TASK DESCRIPTION →
Please quote exactly the opening lines of the data, from the first line to the one where "else if i - 4 - 4" appears.

DATA EXTRACTS →
-- ==== Sys2Proof/Laws/Decode.lean ====
section
/-! SUPPORT. The fields of a packed word are the fields it was packed from, and a word's bytes join to the word again
(spec/30_encoding.md R72, R73). -/

namespace Sys2Proof

theorem getLsbD_packNNN (op : BitVec 4) (a : BitVec 12) (i : Nat) :
    (packNNN op a).getLsbD i = if i < 12 then a.getLsbD i else op.getLsbD (i - 12) :=
  BitVec.getLsbD_append

theorem getLsbD_packXKK (op : BitVec 4) (x : Fin 16) (kk : Byte) (i : Nat) :
    (packXKK op x kk).getLsbD i =
      if i < 8 then kk.getLsbD i
      else if i - 8 < 4 then (BitVec.ofFin x : BitVec 4).getLsbD (i - 8) else op.getLsbD (i - 8 - 4) :=
  (BitVec.getLsbD_append (x := op ++ (BitVec.ofFin x : BitVec 4)) (y := kk)).trans (by rw [BitVec.getLsbD_append])

theorem getLsbD_packXYN (op : BitVec 4) (x y : Fin 16) (n : BitVec 4) (i : Nat) :
    (packXYN op x y n).getLsbD i =
      if i < 4 then n.getLsbD i
      else if i - 4 < 4 then (BitVec.ofFin y : BitVec 4).getLsbD (i - 4)
      else if i - 4 - 4 < 4 then (BitVec.ofFin x : BitVec 4).getLsbD (i - 4 - 4) else op.getLsbD (i - 4 - 4 - 4) :=
  (BitVec.getLsbD_append (x := op ++ (BitVec.ofFin x : BitVec 4) ++ (BitVec.ofFin y : BitVec 4)) (y := n)).trans
    (by rw [BitVec.getLsbD_append, BitVec.getLsbD_append])

theorem getLsbD_wordOfBytes (hi lo : Byte) (i : Nat) :
    (wordOfBytes hi lo).getLsbD i = if i < 8 then lo.getLsbD i else hi.getLsbD (i - 8) :=
  BitVec.getLsbD_append

/-- A field cut out of a word whose bits are known. -/
theorem extractLsb'_eq_of_bits {w : Word} {s n : Nat} {v : BitVec n} (h : ∀ i < n, w.getLsbD (s + i) = v.getLsbD i) :
    w.extractLsb' s n = v := by
  apply BitVec.eq_of_getLsbD_eq
  intro i hi
  rw [BitVec.getLsbD_extractLsb']
  simp [hi, h i hi]

/-! ### Format NNN -/

@[simp] theorem opField_packNNN (op : BitVec 4) (a : BitVec 12) : opField (packNNN op a) = op :=
  extractLsb'_eq_of_bits fun i hi => by
    rw [getLsbD_packNNN, if_neg (by omega)]
    congr 1
    omega

@[simp] theorem nnnField_packNNN (op : BitVec 4) (a : BitVec 12) : nnnField (packNNN op a) = a :=
  extractLsb'_eq_of_bits fun i hi => by
    rw [getLsbD_packNNN, if_pos (by omega)]
    congr 1
    omega

/-! ### Formats XKK and XS -/

@[simp] theorem opField_packXKK (op : BitVec 4) (x : Fin 16) (kk : Byte) : opField (packXKK op x kk) = op :=
  extractLsb'_eq_of_bits fun i hi => by
    rw [getLsbD_packXKK, if_neg (by omega), if_neg (by omega)]
    congr 1
    omega

@[simp] theorem xField_packXKK (op : BitVec 4) (x : Fin 16) (kk : Byte) : xField (packXKK op x kk) = x := by
  have h : (packXKK op x kk).extractLsb' 8 4 = BitVec.ofFin x := extractLsb'_eq_of_bits fun i hi => by
    rw [getLsbD_packXKK, if_neg (by omega), if_pos (by omega)]
    congr 1
    omega
  simp [xField, h]

@[simp] theorem kkField_packXKK (op : BitVec 4) (x : Fin 16) (kk : Byte) : kkField (packXKK op x kk) = kk :=
  extractLsb'_eq_of_bits fun i hi => by
    rw [getLsbD_packXKK, if_pos (by omega)]
    congr 1
    omega

/-! ### Formats XYS and XYN -/

@[simp] theorem opField_packXYN (op : BitVec 4) (x y : Fin 16) (n : BitVec 4) : opField (packXYN op x y n) = op :=
  extractLsb'_eq_of_bits fun i hi => by
    rw [getLsbD_packXYN, if_neg (by omega), if_neg (by omega), if_neg (by omega)]
    congr 1
    omega

@[simp] theorem xField_packXYN (op : BitVec 4) (x y : Fin 16) (n : BitVec 4) : xField (packXYN op x y n) = x := by
  have h : (packXYN op x y n).extractLsb' 8 4 = BitVec.ofFin x := extractLsb'_eq_of_bits fun i hi => by
    rw [getLsbD_packXYN, if_neg (by omega), if_neg (by omega), if_pos (by omega)]
    congr 1
    omega
  simp [xField, h]

@[simp] theorem yField_packXYN (op : BitVec 4) (x y : Fin 16) (n : BitVec 4) : yField (packXYN op x y n) = y := by
  have h : (packXYN op x y n).extractLsb' 4 4 = BitVec.ofFin y := extractLsb'_eq_of_bits fun i hi => by
    rw [getLsbD_packXYN, if_neg (by omega), if_pos (by omega)]
    congr 1
    omega
  simp [yField, h]

@[simp] theorem nField_packXYN (op : BitVec 4) (x y : Fin 16) (n : BitVec 4) : nField (packXYN op x y n) = n :=
  extractLsb'_eq_of_bits fun i hi => by
    rw [getLsbD_packXYN, if_pos (by omega)]
    congr 1
    omega

/-! ### One equation per family (R75) -/

/-- A family nibble is one of the sixteen. -/
theorem nibble_cases : ∀ o : BitVec 4, o = 0#4 ∨ o = 1#4 ∨ o = 2#4 ∨ o = 3#4 ∨ o = 4#4 ∨ o = 5#4 ∨ o = 6#4 ∨ o = 7#4 ∨
    o = 8#4 ∨ o = 9#4 ∨ o = 10#4 ∨ o = 11#4 ∨ o = 12#4 ∨ o = 13#4 ∨ o = 14#4 ∨ o = 15#4 := by
  decide

theorem decode_family0 {w : Word} (h : opField w = 0#4) : decode w = decodeFamily0 w := by
  simp [decode, h]

theorem decode_family1 {w : Word} (h : opField w = 1#4) : decode w = .instr (.jump (nnnField w)) := by
  simp [decode, h]

theorem decode_family2 {w : Word} (h : opField w = 2#4) : decode w = .instr (.call (nnnField w)) := by
  simp [decode, h]

theorem decode_family3 {w : Word} (h : opField w = 3#4) : decode w = .instr (.skipEqImm (xField w) (kkField w)) := by
  simp [decode, h]

theorem decode_family4 {w : Word} (h : opField w = 4#4) : decode w = .instr (.skipNeImm (xField w) (kkField w)) := by
  simp [decode, h]

theorem decode_family5 {w : Word} (h : opField w = 5#4) : decode w = if nField w = 0#4 then .instr (.skipEqReg (xField w) (yField w)) else .nop := by
  simp [decode, h]

theorem decode_family6 {w : Word} (h : opField w = 6#4) : decode w = .instr (.loadImm (xField w) (kkField w)) := by
  simp [decode, h]

theorem decode_family7 {w : Word} (h : opField w = 7#4) : decode w = .instr (.addImm (xField w) (kkField w)) := by
  simp [decode, h]

theorem decode_family8 {w : Word} (h : opField w = 8#4) : decode w = decodeFamily8 w := by
  simp [decode, h]

theorem decode_family9 {w : Word} (h : opField w = 9#4) : decode w = if nField w = 0#4 then .instr (.skipNeReg (xField w) (yField w)) else .nop := by
  simp [decode, h]

theorem decode_familyA {w : Word} (h : opField w = 10#4) : decode w = .instr (.loadIndex (nnnField w)) := by
  simp [decode, h]

theorem decode_familyB {w : Word} (h : opField w = 11#4) : decode w = .instr (.jumpOffset (nnnField w)) := by
  simp [decode, h]

theorem decode_familyC {w : Word} (h : opField w = 12#4) : decode w = .instr (.random (xField w) (kkField w)) := by
  simp [decode, h]

theorem decode_familyD {w : Word} (h : opField w = 13#4) : decode w = .instr (.draw (xField w) (yField w) (nField w).toFin) := by
  simp [decode, h]

theorem decode_familyE {w : Word} (h : opField w = 14#4) : decode w = decodeFamilyE w := by
  simp [decode, h]

theorem decode_familyF {w : Word} (h : opField w = 15#4) : decode w = decodeFamilyF w := by
  simp [decode, h]

/-! ### A word is the packing of its own fields -/

theorem packNNN_fields (w : Word) : packNNN (opField w) (nnnField w) = w := by
  apply BitVec.eq_of_getLsbD_eq
  intro i hi
  rw [getLsbD_packNNN]
  interval_cases i <;> simp [opField, nnnField]

theorem packXKK_fields (w : Word) : packXKK (opField w) (xField w) (kkField w) = w := by
  apply BitVec.eq_of_getLsbD_eq
  intro i hi
  rw [getLsbD_packXKK, show (BitVec.ofFin (xField w) : BitVec 4) = w.extractLsb' 8 4 from rfl]
  interval_cases i <;> simp [opField, kkField]

theorem packXYN_fields (w : Word) : packXYN (opField w) (xField w) (yField w) (nField w) = w := by
  apply BitVec.eq_of_getLsbD_eq
  intro i hi
  rw [getLsbD_packXYN, show (BitVec.ofFin (xField w) : BitVec 4) = w.extractLsb' 8 4 from rfl,
    show (BitVec.ofFin (yField w) : BitVec 4) = w.extractLsb' 4 4 from rfl]
  interval_cases i <;> simp [opField, nField]

/-! ### Bytes -/

/-- The two bytes of a word, lowest address first, join to the word (R58). -/
theorem wordOfBytes_bytes (w : Word) : wordOfBytes (w.extractLsb' 8 8) (w.extractLsb' 0 8) = w := by
  apply BitVec.eq_of_getLsbD_eq
  intro i hi
  rw [getLsbD_wordOfBytes]
  split
  · next h => simp [h]
  · next h =>
    have e : 8 + (i - 8) = i := by omega
    have hl : i - 8 < 8 := by omega
    simp [hl, e]

theorem decodeBytes_bytesOfWord (w : Word) (rest : List Byte) :
    decodeBytes (bytesOfWord w ++ rest) = .ok (decode w, rest) := by
  simp [bytesOfWord, decodeBytes, wordOfBytes_bytes]

end Sys2Proof
end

OUTPUT OF THE TASK →
-- ==== Sys2Proof/Laws/Decode.lean ====
section
/-! SUPPORT. The fields of a packed word are the fields it was packed from, and a word's bytes join to the word again
(spec/30_encoding.md R72, R73). -/

namespace Sys2Proof

theorem getLsbD_packNNN (op : BitVec 4) (a : BitVec 12) (i : Nat) :
    (packNNN op a).getLsbD i = if i < 12 then a.getLsbD i else op.getLsbD (i - 12) :=
  BitVec.getLsbD_append

theorem getLsbD_packXKK (op : BitVec 4) (x : Fin 16) (kk : Byte) (i : Nat) :
    (packXKK op x kk).getLsbD i =
      if i < 8 then kk.getLsbD i
      else if i - 8 < 4 then (BitVec.ofFin x : BitVec 4).getLsbD (i - 8) else op.getLsbD (i - 8 - 4) :=
  (BitVec.getLsbD_append (x := op ++ (BitVec.ofFin x : BitVec 4)) (y := kk)).trans (by rw [BitVec.getLsbD_append])

theorem getLsbD_packXYN (op : BitVec 4) (x y : Fin 16) (n : BitVec 4) (i : Nat) :
    (packXYN op x y n).getLsbD i =
      if i < 4 then n.getLsbD i
      else if i - 4 < 4 then (BitVec.ofFin y : BitVec 4).getLsbD (i - 4)
      else if i - 4 - 4 < 4 then (BitVec.ofFin x : BitVec 4).getLsbD (i - 4 - 4) else op.getLsbD (i - 4 - 4 - 4) :=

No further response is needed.